The purpose of this post is to introduce you to the concept of "Inbox Zero" and let you know that there are simple steps you can take to manage your email, so it does not cause so much stress and instead help you feel calm and in control.
One of the most important things that highly successful people have learned to do, including school administrators, is dealing with a high volume of email. I would argue that being able to manage a tremendous amount of email is crucial to just about any career. Many people's careers have been hindered because emails have "slipped through the cracks."
The three things that successful people have learned are:
Change their email mindset.
Create two email folders: one called "Action" and the other "Archive."
Process their email regularly.
If you want to be more successful and reduce your stress, the first thing you need to do is change your email mindset. Most people see their email inbox as a large bucket where they keep all their emails. They intermittently check their email during the day but do not have a systematic way of dealing with it. So things get lost, and emails pile up.
I challenge you to look at your email as you would the mailbox at the front of your home. In many circumstances, your email inbox has replaced your physical mailbox. Imagine every piece of physical mail you received you kept in your mailbox. Every time you needed some mail, you would simply go back and rummage through your mailbox until you found what you're looking for. This is how most people manage their email. You all realize that you need to empty and process your physical mail regularly. Email is the same.
The second thing you need to do is create two folders. One you will call "action" and the other you will call "archive." This is all you need. You don't need 150 different folders to keep your emails in. All email clients have exceptional search capabilities, so you do not need an elaborate filing system. You simply make a folder for emails you need to respond to and a folder for emails that you want to keep.
The third and most crucial part of managing emails is where the magic happens. You need to process your emails regularly. Each time you check your email, your goal should be to get your inbox down to zero. After processing your email, there should be nothing left in your inbox. This does not mean you have to answer every email each time you check it.
When you receive an email, you need to make a decision about what you need to do with it. There are only five actions you can take when you get an email.
One. You delete it
Two. Archive it
Three. You delegate it
Four. You do it (you answer it right away if it takes two minutes or less).

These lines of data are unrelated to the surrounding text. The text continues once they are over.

theorem execPoll_keeps (s : State) : ∃ s', execPoll s = .next s' ∧
    Keeps [.block 17, .disp, .sched, .kernels, .running, .log, .free, .planes, .arr, .block 16, .block 8, .block 1, .out] s s' := by
  have hF : subF [.block 17, .disp, .sched, .kernels, .running, .log, .free, .planes, .arr, .block 16, .block 8, .block 1, .out] [.block 17, .disp, .sched, .kernels, .running, .log, .free, .planes, .arr, .block 16, .block 8, .block 1, .out] = true := by decide
  unfold execPoll
  refine ⟨_, rfl, ?_⟩
  refine State.poll_keeps _ ?_ (subF_trans (by decide) hF)
  exact (Keeps.rfl' _ _)

theorem execBsd_keeps (r : ℕ) (s : State) : ∃ s', execBsd r s = .next s' ∧
    Keeps [.block 17, .disp, .sched, .kernels, .running, .log, .free] s s' := by
  have hF : subF [.block 17, .disp, .sched, .kernels, .running, .log, .free] [.block 17, .disp, .sched, .kernels, .running, .log, .free] = true := by decide
  unfold execBsd
  refine ⟨_, rfl, ?_⟩
  refine State.microGo_keeps _ _ ?_ ?_ (subF_trans (by decide) hF)
  · exact (Keeps.rfl' _ _)
  · intro z1367 z1369 h1368
    refine State.microNext_keeps _ _ _ _ ?_ ?_ (subF_trans (by decide) hF)
    · exact h1368
    · intro z1370 z1372 h1371
      refine State.setMicro_keeps _ _ ?_ (subF_trans (by decide) hF)
      exact h1371

theorem execBsa_keeps (r : ℕ) (s : State) : ∃ s', execBsa r s = .next s' ∧
    Keeps [.block 17, .disp, .sched, .kernels, .running, .log, .free] s s' := by
  have hF : subF [.block 17, .disp, .sched, .kernels, .running, .log, .free] [.block 17, .disp, .sched, .kernels, .running, .log, .free] = true := by decide
  unfold execBsa
  refine ⟨_, rfl, ?_⟩
  refine State.microGo_keeps _ _ ?_ ?_ (subF_trans (by decide) hF)
  · exact (Keeps.rfl' _ _)
  · intro z1373 z1375 h1374
    refine State.microNext_keeps _ _ _ _ ?_ ?_ (subF_trans (by decide) hF)
    · exact h1374
    · intro z1376 z1378 h1377
      extract_lets -merge -underBinder y1379
      refine State.setMicro_keeps _ _ ?_ (subF_trans (by decide) hF)
      exact h1377

theorem execBsi_keeps (r : ℕ) (inc : ℕ) (s : State) : ∃ s', execBsi r inc s = .next s' ∧
    Keeps [.block 17, .disp, .sched, .kernels, .running, .log, .free, .block 16, .planes, .arr, .block 8, .block 1, .out, .block 3] s s' := by
  have hF : subF [.block 17, .disp, .sched, .kernels, .running, .log, .free, .block 16, .planes, .arr, .block 8, .block 1, .out, .block 3] [.block 17, .disp, .sched, .kernels, .running, .log, .free, .block 16, .planes, .arr, .block 8, .block 1, .out, .block 3] = true := by decide
  unfold execBsi
  refine ⟨_, rfl, ?_⟩
  refine State.bsi_keeps _ _ _ ?_ (subF_trans (by decide) hF)
  exact (Keeps.rfl' _ _)

theorem execBsw_keeps (s : State) : ∃ s', execBsw s = .next s' ∧
    Keeps [.block 17, .disp, .sched, .kernels, .running, .log, .free] s s' := by
  have hF : subF [.block 17, .disp, .sched, .kernels, .running, .log, .free] [.block 17, .disp, .sched, .kernels, .running, .log, .free] = true := by decide
  unfold execBsw
  refine ⟨_, rfl, ?_⟩
  refine State.microGo_keeps _ _ ?_ ?_ (subF_trans (by decide) hF)
  · exact (Keeps.rfl' _ _)
  · intro z1380 z1382 h1381
    refine State.microNext_keeps _ _ _ _ ?_ ?_ (subF_trans (by decide) hF)
    · exact h1381
    · intro z1383 z1385 h1384
      refine State.setMicro_keeps _ _ ?_ (subF_trans (by decide) hF)
      exact h1384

Five. Defer it (move it into your "action" folder).
The first four steps of deleting, archiving, delegating, and doing make the most sense. However, deferring is what often gets people confused.
I process my email every day with the goal of getting the inbox to zero. I move any emails that I cannot answer at that moment into my "action" folder.
At any one time, I might have between 20 and 60 emails that I need to answer. However, by processing my email, I am clear what I need to respond to, and the ones I need to reply to are not lost in a sea of other emails. I will then carve out time to answer the emails in my action folder and periodically process my inbox, so I know what I need to do.
By making these three small changes of changing your email mindset, creating two email folders and processing your email regularly, email will shift from being something that causes you stress and anxiety to a tool that can help you do your job more easily and communicate more efficiently. I challenge you to try the steps I have outlined in your own life. I guarantee that if you follow the steps, it will make an incredible impact on your well-being and peace of mind.
If you want to learn more about the concept of Inbox Zero, read the book Getting Things Done, mentioned in an earlier post and watch the Inbox Zero presentation given by Merlin Mann at Google. This video changed my life and made me drastically more productive.